─── Listed entries
theorem putRegisters_withCapture :
    putRegisters (s.withCapture b l oks) = mapNext (·.withCapture b l oks) (putRegisters s) := by
  simp only [putRegisters, withCapture_medium, withCapture_storeMax, withCapture_store, withCapture_slot,
    withCapture_ser, withCapture_en]
  cases putBySlot s.medium s.storeMax.val s.store s.slot s.ser s.en <;> rfl

theorem insertAt_withCapture (target : BitVec 16) (newslot : Nat) :
    insertAt target newslot (s.withCapture b l oks) =
      mapNext (·.withCapture b l oks) (insertAt target newslot s) := by
  simp only [insertAt, withCapture_medium, withCapture_storeMax, withCapture_store, withCapture_ser, withCapture_en]
  cases putBySlot s.medium s.storeMax.val s.store target s.ser s.en <;> rfl

theorem execLookup_withCapture :
    execLookup (s.withCapture b l oks) = mapNext (·.withCapture b l oks) (execLookup s) := by
  unfold execLookup
  refine ite_mapNext rfl ?_
  simp only [withCapture_store, withCapture_ser]
  cases scan s.store s.ser <;> rfl

theorem execGet_withCapture :
    execGet (s.withCapture b l oks) = mapNext (·.withCapture b l oks) (execGet s) := by
  unfold execGet
  refine ite_mapNext rfl (ite_mapNext rfl ?_)
  simp only [withCapture_store, withCapture_slot]
  cases parseAt s.store (slotOffset s.slot) <;> rfl

theorem execInsert_withCapture :
    execInsert (s.withCapture b l oks) = mapNext (·.withCapture b l oks) (execInsert s) := by
  unfold execInsert
  refine ite_mapNext rfl ?_
  simp only [withCapture_store, withCapture_ser, insertAt_withCapture]
  cases scan s.store s.ser with
  | found => rfl
  | failure c =>
    cases c
    case recordNotFound =>
      cases scan s.store blankSerial with
      | found => rfl
      | failure c => cases c <;> rfl
    all_goals rfl

theorem execEnum_withCapture :
    execEnum (s.withCapture b l oks) = mapNext (·.withCapture b l oks) (execEnum s) := by
  unfold execEnum
  exact ite_mapNext rfl rfl

/-- FORMAT and the store commands read nothing that the producer writes (60_exceptions.md R216). -/
theorem exec_withCapture {i : Instr} (hi : IgnoresCapture i) :
    exec i (s.withCapture b l oks) = mapNext (·.withCapture b l oks) (exec i s) := by
  obtain rfl | rfl | rfl | rfl | rfl | rfl | rfl := hi
  · rfl
  · exact execLookup_withCapture s b l oks
  · exact execGet_withCapture s b l oks
  · exact putRegisters_withCapture s b l oks
  · exact execInsert_withCapture s b l oks
  · exact execEnum_withCapture s b l oks
  · exact putRegisters_withCapture (s.setRecord blankSerial false) b l oks

end

/-- FORMAT and the store commands write nothing that the producer writes (10_state.md R20, R21). -/
theorem exec_keeps_capture {i : Instr} (hi : IgnoresCapture i) {s t : State} (h : exec i s = .next t) :
    t.buf = s.buf ∧ t.len = s.len ∧ t.appOks = s.appOks := by
  obtain rfl | rfl | rfl | rfl | rfl | rfl | rfl := hi <;> cases exec_cases h <;> exact ⟨rfl, rfl, rfl⟩

/-! ### Indistinguishable outcomes -/

/-- The same refusal, or next states that differ at most in cells at or above `len` (10_state.md R42). -/
inductive Indistinguishable : Host.Outcome State Fault Refusal → Host.Outcome State Fault Refusal → Prop where
  | next {t t' : State} (h : SameBelowLen t t') : Indistinguishable (.next t) (.next t')
  | refused (r : Refusal) : Indistinguishable (.refused r) (.refused r)

theorem Indistinguishable.refl (o : Host.Outcome State Fault Refusal) : Indistinguishable o o := by
  cases o with
  | next t => exact .next ⟨rfl, fun _ _ => rfl⟩
  | fault r => nomatch r
  | refused r => exact .refused r

theorem Indistinguishable.of_next {o o' : Host.Outcome State Fault Refusal} {t t' : State} (ho : o = .next t)
    (ho' : o' = .next t') (h : SameBelowLen t t') : Indistinguishable o o' := by
  rw [ho, ho']
  exact .next h

section
variable {s : State} {b : Vector Bool Config.capacity}

/-- Keeping the cells, and adding no valid one, keeps the states alike. -/
theorem sameBelowLen_of_kept (h : SameBelowLen s { s with buf := b }) {t : State} (hbuf : t.buf = s.buf)
    (hlen : t.len.toNat ≤ s.len.toNat) : SameBelowLen t { t with buf := b } := by
  obtain ⟨-, hcells⟩ := h
  refine ⟨rfl, fun j hj => (hcells j (hj.trans_le hlen)).trans ?_⟩
  rw [cellAt, cellAt, hbuf]

/-- Every cell of a full buffer is below `len`. -/
theorem buf_eq_of_full (h : SameBelowLen s { s with buf := b }) (hfull : s.len = 255#8) : b = s.buf := by
  obtain ⟨-, hcells⟩ := h
  refine Vector.ext fun j hj => ?_
  simpa [cellAt, hj] using hcells j (by simpa [hfull] using hj)

theorem bitAt_congr (h : SameBelowLen s { s with buf := b }) (pos : Nat) : bitAt { s with buf := b } pos = bitAt s pos := by
  obtain ⟨-, hcells⟩ := h
  unfold bitAt
  split
  · next hpos => rw [hcells pos hpos]
  · rfl

end
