/-- Hearth's state: START_STATUS, START_DETAIL and what the start record reports (R89, R95, R96). -/
structure Start where
  phase : Phase := .held
  stage : Stage := .refQual
  /-- instant at which the stage in progress began -/
  stageAt : Nat := 0
  failCode : BitVec 8 := 0
  detail : BitVec 29 := 0
  warm : Bool := false
  kind : BitVec 4 := 0
  kindDetail : BitVec 12 := 0
  /-- end of the reset, for the start timer (R87) and W1_DURATION -/
  since : Nat := 0
  starts : BitVec 16 := 0
  /-- instant at which the last power-on reset began: the monitored rails are below their release levels then (R49) -/
  railsAt : Nat := 0
  /-- firmware has run since the last cold reset: the device may have written the memory it keeps for itself -/
  ran : Bool := false
  warmCount : BitVec 8 := 0
  /-- instants of the watchdog bites of the rolling 60 s window (R79) -/
  bites : List Nat := []
  straps : BitVec 8 := 0
  boot : BitVec 4 := 0
  /-- the flashes answer SFDP as R519 asks -/
  flashAOk : Bool := false
  flashBOk : Bool := false
  flashBUsed : Bool := false
  defaultTrims : Bool := false
  factoryIgnored : Bool := false
  cacheReloaded : Bool := false
  restartTime : Time72 := 0
  /-- failed group checks ID, AUTH, TRIM, CFG, REPAIR from bit 0 -/
  fuseFail : BitVec 5 := 0
  sitesFailed : BitVec 29 := 0
  /-- logical ME served by MS16, MS17 (31: none) and DV served by DS8 (15: none) (R15, R95) -/
  ms16 : BitVec 5 := 31
  ms17 : BitVec 5 := 31
  ds8 : BitVec 4 := 15
  factoryApplied : BitVec 8 := 0
  fieldApplied : BitVec 9 := 0
  newRows : BitVec 8 := 0
  degraded : BitVec 8 := 0
  /-- version of the manifest that runs (R95, R521) -/
  version : BitVec 36 := 0
deriving DecidableEq, Repr

/-- The state of the reference cleaner (R65 to R68). -/
inductive RefState where
  | notQualified | acquiring | locked | holdover | requal | slew
deriving DecidableEq, Repr

structure Clocks where
  ref : RefState := .notQualified
  /-- REF_GLITCH (R140) -/
  glitch : BitVec 32 := 0
  /-- instants of the glitches of the last 1 ms (R66) -/
  glitchAt : List Nat := []
  /-- instant of the last failed check while REF_IN is not qualified (R66, R81) -/
  lossAt : Option Nat := none
  holdoverFrom : Nat := 0
  /-- seconds of the last holdover that ended (HOLDOVER_TIME) -/
  holdoverLast : Nat := 0
  requalFrom : Nat := 0
  /-- EV_REF_HOLDOVER_LIMIT raised and EV_REF_RESTORED not yet (R69) -/
  limit : Bool := false
  sysPll : Bool := false
deriving DecidableEq, Repr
──────
Would you output, from the records above, exactly the run of lines that starts at the line containing "inductive RefState where" and ends at the line containing "requalFrom : Nat := 0", and only that run?

inductive RefState where
  | notQualified | acquiring | locked | holdover | requal | slew
deriving DecidableEq, Repr

structure Clocks where
  ref : RefState := .notQualified
  /-- REF_GLITCH (R140) -/
  glitch : BitVec 32 := 0
  /-- instants of the glitches of the last 1 ms (R66) -/
  glitchAt : List Nat := []
  /-- instant of the last failed check while REF_IN is not qualified (R66, R81) -/
  lossAt : Option Nat := none
  holdoverFrom : Nat := 0
  /-- seconds of the last holdover that ended (HOLDOVER_TIME) -/
  holdoverLast : Nat := 0
  requalFrom : Nat := 0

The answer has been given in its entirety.